Given an array return any index on which its dominator occurs

Question

Dominator is a value which occurs on more than half positions in an array. For instance in the array: [3, 4, 3, 2, 3, -1, 3, 3] the value 3 occurs in 5 out of 8 positions. 5/8 > 0.5, so 3 is a dominator: in this array the dominator occurs on indexes : 0, 2, 4, 6 , 7. How to write a function that given an array returns any index on which its dominator occurs. If there is no dominator, the function should return -1.

Tried to solve it using C as:

int arrdominator(int *A,int N)
{
    int i,j,idx=0,val=0,cnt=1;

    //I thought I would sort the array and then cound the dominating value instances,
    qsort(A,N,sizeof(A[0]),sort_fn_ascend);

    for(i=0;i<(N-1);i++)
    {
        for(j=i+1;j<N;j++)
        {
            if(A[i] == A[j])
            {
                cnt++;

                i++;
                break;
            }
        }
    }
}

But i could not get to a solution of finding the dominator value in the array and then return its index.

Answer 1

What do you think of this? I've just thought of using the count algorithm in C++. So my answer would be:

int denominator(const vector<int> &A)
{
    int vecSize = A.size();
    //test for empty vec
    if (vecSize ==0)
        return -1;

    //count number of elements in vec then check if count > size/2
    for (int i = 0; i < vecSize; i++)
    {
        int c = count(A.begin(), A.end(), A[i]);
        if (c > vecSize/2)
            return i;
    }

    return -1; //denominator not found
}

Answer 2

Thanks to @DocBrown's pointers got my initial code refined to get it working alright:

int arrdominator(int *A,int N)
{
    int i,j,idx=0,cnt=1,valmaxseq,dominantval=0;
    int *newA = (int*)malloc(sizeof(int)*N);
    for(i=0;i<N;i++)
        newA[i] = A[i];

    qsort(newA,N,sizeof(A[0]),sort_fn_ascend);


    for(j=0;j<(N-1);j++)
    {
        if(newA[j] == newA[j+1])
        {
            cnt++;              
        }
        else
        {               
            if(cnt > (N/2))
            {                   
                valmaxseq = newA[j];
                dominantval = 1;
            }

            cnt = 1;                
        }
    }

        //find index of dominant value if there is one
        if(dominantval == 1)
        for(i=0;i<N;i++)
        {
            if(A[i] == valmaxseq)
                return i;
        }

        return -1;
}

Answer 3

I will show you how to do it in Python which reads almost like english. You will still have to rewrite it to C, so it is not technically cheating ;)

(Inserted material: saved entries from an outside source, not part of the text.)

-- ==== Sys2Proof/Machine/State.lean ====
section
/-! DEFINITION. The state of the block as plain data, its state after reset, and the reasons a command can stop.
A register of the register map has its one home in `State.regs`: the sparse table lists the registers whose value is
not their reset value, keyed by their 40-bit address. Memory bytes have theirs in `State.mem`. The structures below
hold what the spec gives the units beside their registers. A unit table (`List (Nat × _)`) lists the units whose state
is not the unit's state after reset. -/

namespace Sys2Proof.Machine

/-- The answer to the requester of the last register or memory access (R29, R475): the requester's code, whether the
access was performed, and the data of a read. -/
structure BusResp where
  req : Nat
  ok : Bool
  data : List Byte
deriving DecidableEq, Repr

/-- One entry of the fault log (R302). -/
structure LogEntry where
  seq : Nat
  ts : Nat
  pos : Int
  line : Nat
  level : Nat
  kind : Nat
  unit : Nat
  src : Nat
  cause : Nat
  rep : Nat
  detail : Nat
deriving DecidableEq, Repr


/-- The K-codes that the link uses (R38). -/
inductive KCode where
  | com | sop | eop | ebp | idl | skp | lmk | eie
deriving DecidableEq, Repr

/-- A symbol of a lane: a data byte or a K-code (R38). -/
inductive Sym where
  | data (b : Byte)
  | ctl (k : KCode)
deriving DecidableEq, Repr

/-- A lane of the link beside its registers (R38 to R41, R62, R67, R68). -/
structure LaneSt where
  /-- The lane's polarity is corrected (step 2 of the alignment). -/
  inverted : Bool := false
  /-- LN of the lane-marker set seen in the alignment. -/
  lnSeen : Option Nat := none
  /-- SKP symbols inserted less those removed (R40). -/
  elastic : Int := 0
  /-- Instants of the errors within the window of R62, newest first. -/
  errStamps : List Nat := []
  /-- Errors since the first of the NAKs in a row (R56). -/
  errSinceNak : Nat := 0
  /-- Restarts of the qualification count (R68). -/
  restarts : Nat := 0
  /-- When the count of the qualification began anew (R68). -/
  qualSince : Nat := 0
  /-- The symbols of the last transmission on the lane, the ordered sets that fell due within it among them (R39, R43). -/
  out : List Sym := []
deriving DecidableEq, Repr

/-- A packet of the link with its header fields (R45). -/
structure Packet where
  cls : Nat
  target : Nat
  seq : Nat
  addr : Nat
  pad : Nat
  status : Nat
  dlen : Nat
  payload : List Byte
deriving DecidableEq, Repr

/-- The ordered sets, with the data symbols that all lanes share (R39). -/
inductive OrderedSet where
  | skip
  | laneMarker (gen txm rxm mode : Nat)
  | electricalIdle
  | standbyExit (gen txm rxm mode : Nat)
  | qualification (lane gen txm rxm mode : Nat)
deriving DecidableEq, Repr

/-- The last credit packet that a port sent: ACKSEQ, its NAK bit and the limits of words 0 to 9 (R53, R54, R58). -/
structure CreditOut where
  ackSeq : Nat
  nak : Bool
  limits : List Nat
deriving DecidableEq, Repr

/-- The direction of a port from the host: its line is followed, idle in Standby, or idle in Dormant (R69 to R71). -/
inductive RxPower where
  | active | standby | dormant
deriving DecidableEq, Repr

array_of_numbers = [3, 4, 3, 2, 3, -1, 3, 3]
array_length = len(array_of_numbers)
highest_count_value = 0
highest_count = 0
for each_number in array_of_numbers:
    each_count = array_of_numbers.count(each_number)
    if each_count > highest_count:
        highest_count_value = each_number
        highest_count = each_count

highest_count_value_indices = []
for each_index, each_number in enumerate(array_of_numbers):
    if each_number == highest_count_value:
        highest_count_value_indices.append(each_index)

highest_count_value_is_dominator = True if highest_count > (array_length / 2.0) else False

print("Array: "+`array_of_numbers`)
print("Possible dominator: "+`highest_count_value`)
print("Possible dominator count: "+`highest_count`)
print("Is it dominator? : "+`highest_count_value_is_dominator`)
print("Indices of dominator: "+`highest_count_value_indices`)

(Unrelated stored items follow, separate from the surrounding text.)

-- ==== Sys2Proof/Machine/Rows.lean ====
section
/-! DEFINITION. What the print path shares: arithmetic of printed lines (R268), pending values of settings (R398), the
state of hamlets, head channels and rows, the datum row (R20, R272), and page contexts with their flags (R277). -/

namespace Sys2Proof.Machine

/-! ## Printed lines -/

/-- The number of printed line numbers: 0xFFFF_FFFF is skipped (R268). -/
def lineMod : Nat := 0xFFFFFFFF

/-- Printed line `l` and `n` lines on (R268). -/
def lineAdd (l n : Nat) : Nat := (l + n) % lineMod

/-- The line `n` lines before `l`. -/
def lineSub (l n : Nat) : Nat := (l + lineMod - n % lineMod) % lineMod

/-- `a` is at or before `b`: line numbers compare modulo 2^32 within half the range (R268). -/
def lineLe (a b : Nat) : Bool := decide (modSub (2 ^ 32) b a < 2 ^ 31)

/-- `a` is before `b`. -/
def lineLt (a b : Nat) : Bool := lineLe a b && a != b

/-- The lines from `b` up to `a`, negative when `a` is before `b`. -/
def lineDist (a b : Nat) : Int :=
  if lineLe b a then ((modSub lineMod a b : Nat) : Int) else -((modSub lineMod b a : Nat) : Int)

/-! ## Bases of the SRAM windows (R27) -/

/-- The base of the line SRAM of hamlet `k`. -/
def lineBase (k : Nat) : Nat := 0x1000000 + 0x400000 * (k % 4)

/-- The base of the compensation SRAM. -/
def compBase : Nat := 0x2000000

/-- The address of tone record `i` of hamlet `k` (R171). -/
def toneAddr (k i : Nat) : Nat := lineBase k + 0x40000 + 32 * (i % 12672)

/-- The address of the record of global nozzle `g` (R165). -/
def nozAddr (g : Nat) : Nat := compBase + 8 * (g % 101376)

/-! ## Pending values -/

/-- A word with the pending values of its register that apply at line `l` put in, in the order of the queue (R398). -/
def applyPend (a l : Nat) : List PendVal → Word → Word
  | [], w => w
  | p :: t, w =>
    applyPend a l t (if p.addr = a && lineLe p.line l then putField ⟨p.lo, p.width, .rw⟩ w p.value else w)

/-- The value of the register at address `a` in force for printed line `l` (R168, R202, R398). -/
def State.regFor (s : State) (a l : Nat) : Word := applyPend a l s.pend (s.reg a)

/-- Field `f` of that value. -/
def State.fldFor (s : State) (a : Nat) (f : Field) (l : Nat) : Nat := getField f (s.regFor a l)

/-- A pending value enters the list: behind the values of lines at or before its own. -/
def insertPend (p : PendVal) : List PendVal → List PendVal
  | [] => [p]
  | q :: t => if lineLt p.line q.line then p :: q :: t else q :: insertPend p t

/-- Two pending values of one setting for one line. -/
def sameSlot (p q : PendVal) : Bool := q.addr == p.addr && q.lo == p.lo && q.line == p.line

/-- The pending queues (R398): a later-armed value replaces the earlier one of its setting and line. The replaced value
stands in the list until both are in force, so that it counts again when the later group is freed before that. -/
def queueOf : List PendVal → List PendVal
  | [] => []
  | p :: t => if t.any (sameSlot p) then queueOf t else p :: queueOf t

/-- The field that a pending value is for. -/
def PendVal.field (p : PendVal) : Field := ⟨p.lo, p.width, .rw⟩

/-- The value in force that pending value `p` replaces is noted for lines before its own (R399). -/
def State.noteLanded (s : State) (p : PendVal) : State :=
  { s with landed := { p with value := s.fld p.addr p.field } :: s.landed }

/-- A pending value moves into force as the new word of its field. -/
def State.landField (s : State) (p : PendVal) : State := (s.noteLanded p).setFld p.addr p.field p.value

/-- A word with the values that were in force before the changes of its register for lines after `l`. -/
def undoLanded (a l : Nat) (log : List PendVal) (w : Word) : Word :=
  log.foldl (fun w p => if p.addr = a && lineLt l p.line then putField p.field w p.value else w) w

/-- The word of the register at `a` in force on line `l`, which not every row may have passed (R24, R399). -/
def State.regOn (s : State) (a l : Nat) : Word := applyPend a l s.pend (undoLanded a l s.landed (s.reg a))

/-- The values of the registers from address `lo` up to `hi` whose line is at or before `l` move into force (R398). -/
def State.settlePend (s : State) (lo hi l : Nat) : State :=
  let due := fun p : PendVal => decide (lo ≤ p.addr ∧ p.addr < hi) && lineLe p.line l
  let s' := (s.pend.filter due).foldl State.landField s
  { s' with pend := s.pend.filter (fun p => !due p) }

/-! ## Threshold arrays of commit groups -/

/-- The threshold arrays that the groups `f` holds of bring are written into their slots: groups armed for a line, and landed
ones (R173). An array that a group writes is in force nowhere before, so a read of it returns the old one (R9). -/
def State.landArrays (s : State) (f : Group → Bool) : State :=
  (s.eth.groups.filter (fun e => (e.2.state == 2 || e.2.state == 3) && e.2.wait.isNone && f e.2)).foldl (fun s e =>
    e.2.items.foldl (fun s i =>
      match i.table with
      | some (.threshold a) => s.setBytes (compBase + 0xC6000 + 0x30000 * (a % 4)) (i.value.take 0x30000)
      | _ => s) s) s

/-! ## The power state -/

/-- CLKPWR_STAT.STATE (R413): 0 Dormant, 1 Standby, 2 Ready, 3 Printing, 4 Starting, 5 Entering Standby, 6 Leaving
Standby. -/
def State.power (s : State) : Nat := s.fld R.CLKPWR_STAT F.CLKPWR_STAT_STATE

/-- The block enters a power state; STATECHG and an event of class 7 follow (R400, R413, R430). -/
def State.setPower (s : State) (v : Nat) : State :=
  ((s.setFld R.CLKPWR_STAT F.CLKPWR_STAT_STATE v).setBit R.CLKPWR_EVT F.CLKPWR_EVT_STATECHG true).notify 7 v 0

/-- The blocks that Standby stops run: hamlets, Miller, camera pipelines (R413). -/
def State.blocksRun (s : State) : Bool := s.power != 0 && s.power != 1

/-! ## Hamlets, head channels, rows -/

/-- Hamlet `k`. -/
def State.ham (s : State) (k : Nat) : HamletSt := sget (fun _ => {}) s.weaver.hams k

/-- The state with hamlet `k` set. -/
def State.setHam (s : State) (k : Nat) (x : HamletSt) : State :=
  { s with weaver := { s.weaver with hams := sset (fun _ => {}) s.weaver.hams k x } }

/-- Head channel `h`. -/
def State.hc (s : State) (h : Nat) : HcSt := sget (fun _ => {}) s.hcs h

/-- The state with head channel `h` set. -/
def State.setHc (s : State) (h : Nat) (x : HcSt) : State := { s with hcs := sset (fun _ => {}) s.hcs h x }

/-- Row `r` of head channel `h`: 0 is row U, 1 row D. -/
def State.row (s : State) (h r : Nat) : RowSt := if r = 0 then (s.hc h).rowU else (s.hc h).rowD

/-- The state with row `r` of head channel `h` set. -/
def State.setRow (s : State) (h r : Nat) (x : RowSt) : State :=
  s.setHc h (if r = 0 then { s.hc h with rowU := x } else { s.hc h with rowD := x })

/-- HC_STAT.STATE (R231): 0 Disabled, 1 Idle, 2 Printing, 3 Warming, 4 Retired, 5 Cooling. -/
def State.hcState (s : State) (h : Nat) : Nat := s.fld (R.HC_STAT h) F.HC_STAT_STATE

/-- Channel `h` is scan-paced (R232). -/
def State.scanPaced (s : State) (h : Nat) : Bool := decide (22 ≤ h) && s.bit (R.HC_CTRL h) F.HC_CTRL_SCAN

/-- Channel `h` has two rows (R200). -/
def State.twoRows (s : State) (h : Nat) : Bool := s.bit (R.HC_PROF0 h) F.HC_PROF0_ROWS

/-- The rows of channel `h`. -/
def State.rowsOf (s : State) (h : Nat) : List Nat := if s.twoRows h then [0, 1] else [0]

/-- All head channels. -/
def allHc : List Nat := List.range 24

/-- A head channel is printing, for the protections of R30, R168 and R199: Printing or Warming (DEDUCED). -/
def State.anyPrinting (s : State) : Bool := allHc.any (fun h => s.hcState h == 2 || s.hcState h == 3)

/-- Channel `h` is in service now: its rows fire printed lines. -/
def State.inServiceNow (s : State) (h : Nat) : Bool :=
  (s.hcState h == 1 || s.hcState h == 2) && !s.scanPaced h

/-- Channel `h` is in service for line `l`: it fires `l` (R181, R195). One that was re-admitted is so from its line L_r on,
for rows that have still to take lines before L_r too. -/
def State.inService (s : State) (h l : Nat) : Bool :=
  let from_ := (s.hc h).lr
  (s.inServiceNow h && from_.isNone) ||
    ((s.inServiceNow h || (s.hcState h == 3 && !s.scanPaced h)) && (match from_ with
      | some lr => lineLe lr l
      | none => false))

/-- The rows in service, as channel and row. -/
def State.serviceRows (s : State) : List (Nat × Nat) :=
  (allHc.filter s.inServiceNow).flatMap (fun h => (s.rowsOf h).map (fun r => (h, r)))

/-- The rows of enabled channels that are not scan-paced: in service, warming or screening in shadow (R180, R195). -/
def State.enabledRows (s : State) : List (Nat × Nat) :=
  (allHc.filter (fun h => s.hcState h != 0 && !s.scanPaced h)).flatMap (fun h => (s.rowsOf h).map (fun r => (h, r)))

/-- The address of BR_ROWU or BR_ROWD of a row, and of its next-line register. -/
def rowReg (h r : Nat) : Nat := if r = 0 then R.BR_ROWU h else R.BR_ROWD h
def rowNextReg (h r : Nat) : Nat := if r = 0 then R.BR_ROWU_NEXT h else R.BR_ROWD_NEXT h

/-- The line delay of a row (R285). -/
def State.rowDelay (s : State) (h r : Nat) : Nat := s.fld (rowReg h r) F.BR_ROWU_DELAY

/-- The row with the smallest line delay of a list, the first among equals (R20). -/
def State.leastDelay (s : State) (l : List (Nat × Nat)) : Option (Nat × Nat) :=
  l.foldl (fun b x =>
    match b with
    | none => some x
    | some y => if s.rowDelay x.1 x.2 < s.rowDelay y.1 y.2 then some x else some y) none

/-- The datum row that BR_STAT reports. -/
def State.datumRow (s : State) : Nat × Nat :=
  (s.fld R.BR_STAT F.BR_STAT_DATUMHC, s.fld R.BR_STAT F.BR_STAT_DATUMROW)

/-- The datum row follows the rows in service; a change sets DATUMCHG; with none in service the last one stays
(R20, R272). -/
def State.refreshDatum (s : State) : State :=
  match s.leastDelay s.serviceRows with
  | none => s
  | some (h, r) =>
    if s.datumRow = (h, r) then s
    else ((s.setFld R.BR_STAT F.BR_STAT_DATUMHC h).setFld R.BR_STAT F.BR_STAT_DATUMROW r).setBit R.BR_EVT
      F.BR_EVT_DATUMCHG true

/-- BR_FMAX: the smallest limit of the channels that are Printing or Warming, else the chip limit (R279). -/
def State.refreshFmax (s : State) : State :=
  let l := (allHc.filter (fun h => (s.hcState h == 2 || s.hcState h == 3) && !s.scanPaced h)).map
    (fun h => s.fld (R.BR_HLIMIT h) F.BR_HLIMIT_LIMIT)
  s.setFld R.BR_FMAX F.BR_FMAX_FMAX (l.foldl min 400000)

/-- The largest and smallest line delay of the rows of hamlet `k`'s channels, retired ones counted, scan-paced and
Disabled ones not (R167, R232); none without such a row. -/
def State.delaySpan (s : State) (k : Nat) : Option (Nat × Nat) :=
  let l := ((List.range 6).map (fun i => 6 * k + i)).filter (fun h => s.hcState h != 0 && !s.scanPaced h)
  let d := l.flatMap (fun h => (s.rowsOf h).map (s.rowDelay h))
  match d with
  | [] => none
  | x :: t => some (t.foldl max x, t.foldl min x)

/-- The printed line after the line last fired of a row: BR_ROWx_NEXT. -/
def State.rowNext (s : State) (x : Nat × Nat) : Nat := s.regN (rowNextReg x.1 x.2)

/-- BR_STAT.RUNNING: the line grid runs. -/
def State.running (s : State) : Bool := s.bit R.BR_STAT F.BR_STAT_RUNNING

/-- The rows that decide when a line has been fired by all: those in service, the datum row where none is. -/
def State.firingRows (s : State) : List (Nat × Nat) := if s.serviceRows.isEmpty then [s.datumRow] else s.serviceRows

/-- Every row that counts has fired line `l`. -/
def State.allFired (s : State) (l : Nat) : Bool := s.firingRows.all (fun x => lineLt l (s.rowNext x))

/-- The least next line of rows. -/
def State.leastNext (s : State) (rows : List (Nat × Nat)) : Option Nat :=
  rows.foldl (fun m x =>
    match m with
    | some v => some (if lineLt (s.rowNext x) v then s.rowNext x else v)
    | none => some (s.rowNext x)) none

/-- BR_SNAPLINE shows the snapshot line (R24): the highest line that every row in service has fired. What changes replaced
is kept until every row, retired ones and warming ones too, has fired their line. -/
def State.showSnap (s : State) : State :=
  match s.leastNext s.firingRows with
  | some n =>
    if n = s.br.firstLine then s
    else
      let s := s.setReg R.BR_SNAPLINE (BitVec.ofNat 32 (lineSub n 1))
      let m := (s.leastNext (s.enabledRows ++ [s.datumRow])).getD n
      { s with landed := s.landed.filter (fun p => lineLt (lineSub m 1) p.line) }
  | none => s

/-! ## Pages -/

/-- Page context `n`. -/
def State.page (s : State) (n : Nat) : PageCtx := sget (fun _ => {}) s.pages n

/-- The state with page context `n` set. -/
def State.setPage (s : State) (n : Nat) (x : PageCtx) : State :=
  { s with pages := sset (fun _ => {}) s.pages n x }

/-- Line `l` lies between the first and the last printed line of a page whose lines are fixed. -/
def pageHas (x : PageCtx) (l : Nat) : Bool :=
  x.lfirst != 0xFFFFFFFF && 2 ≤ x.state && x.state ≤ 4 && lineLe x.lfirst l && lineLe l x.llast

/-- The page context that printed line `l` belongs to. -/
def State.pageOfLine (s : State) (l : Nat) : Option Nat :=
  (s.pages.find? (fun e => pageHas e.2 l)).map (·.1)

/-- Page context `n` is flagged DEFECTIVE with a cause (R277, R403). -/
def State.flagPage (s : State) (n cause : Nat) : State :=
  let x := s.page n
  let s' := s.setPage n { x with
    defective := true, causes := x.causes ||| 2 ^ cause
    firstCause := if x.firstCause = 0 then cause + 1 else x.firstCause }
  if x.defective then s' else s'.notify 1 2 n

/-- The page of line `l`, if any, is flagged DEFECTIVE with a cause. -/
def State.flagLine (s : State) (l cause : Nat) : State :=
  match s.pageOfLine l with
  | some n => s.flagPage n cause
  | none => s

/-- Pages whose last line every row has fired end (R275, R405). -/
def State.endPages (s : State) : State :=
  (s.pages.filter (fun e => e.2.state == 3 && s.allFired e.2.llast)).foldl (fun s e =>
    ((s.setPage e.1 { s.page e.1 with state := 4 }).setBit R.BR_EVT F.BR_EVT_PAGEEND true).notify 1 1 e.1) s

/-! ## States of channels -/

/-- The rows in service are others than before: the snapshot line and the pages that have ended follow (R24, R275). In a safe
stop the grid stops with the channels (R306). -/
def State.serviceChanged (s : State) : State :=
  if s.running && !s.bit R.FAULT_STAT F.FAULT_STAT_SAFE then s.endPages.showSnap else s

/-- The trims of channel `h` move to their targets at once (R348). -/
def State.trimAtOnce (s : State) (h : Nat) : State :=
  let s := (s.setReg (R.CAL_HCh_NOW h) (s.reg (R.CAL_HCh_TRIM h))).setBit (R.CAL_HCh_STAT h) F.CAL_HCh_STAT_STEPPING false
  { s with cal := { s.cal with trims := sset (fun _ => {}) s.cal.trims h {} } }

/-- Channel `h` enters a state; the event of class 3 follows, and the datum row, BR_FMAX and what the rows in service decide
with it. The trims of a
channel that does not print follow their targets (R348). -/
def State.setHcState (s : State) (h v : Nat) : State :=
  let s := if v = 2 ∨ v = 3 then s else s.trimAtOnce h
  let s := s.setFld (R.HC_STAT h) F.HC_STAT_STATE v
  let m := s.fld R.FAULT_STAT F.FAULT_STAT_HCRET
  let m := m - (m &&& 2 ^ h)
  let s := s.setFld R.FAULT_STAT F.FAULT_STAT_HCRET (if v = 4 ∨ v = 5 then m ||| 2 ^ h else m)
  (s.notify 3 v h).refreshDatum.refreshFmax.serviceChanged

/-! ## The page sequence -/

/-- The contexts that were armed and not aborted, by the serial of their arming, lowest first. -/
def insertSerial (p : Nat × Nat) : List (Nat × Nat) → List (Nat × Nat)
  | [] => [p]
  | q :: t => if p.1 < q.1 then p :: q :: t else q :: insertSerial p t

/-- The page sequence: arming serial and context number of every context that is Armed, Printing or Done (R405). -/
def State.pageOrder (s : State) : List (Nat × Nat) :=
  (s.pages.filter (fun e => 2 ≤ e.2.state && e.2.state ≤ 4)).foldl
    (fun l e => insertSerial (e.2.serial, e.1) l) []

/-- The context that follows arming serial `n` in the page sequence. -/
def State.nextInOrder (s : State) (n : Nat) : Option (Nat × Nat) := s.pageOrder.find? (fun e => decide (n < e.1))

end Sys2Proof.Machine
end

There are better and faster ways to achieve this, but I tried to stick to simple methods, so it reads almost as meta programming.

Also the part about returning -1 if there is no dominator is simple enough at this point, right?

Answer 4

I am not going to solve this for you, you should really do this on you own, but here are some hints:

• first, since your spec says you must either return an array of indexes (or -1), I suggest you change the signature of your function accordingly

• second, you should split up the task into parts. First part (after sorting): determine the length of the longest sequence of equal numbers (and the repeated number of this sequence). Then, test if the sequence if longer than N/2. If so, find out the indexes where the number occurs and return this result. Since you are going to solve this by sorting, make sure you keep a copy of the original array since you will need it to determine the original indexes.

• if cnt is for counting the sequence length, you must reset it to zero every time you start counting a new sequence. And you will need a second variable maxSequenceLength to keep the length of the longest sequence found so far, as well as a third one valOfMaxSequence.

Hope this helps.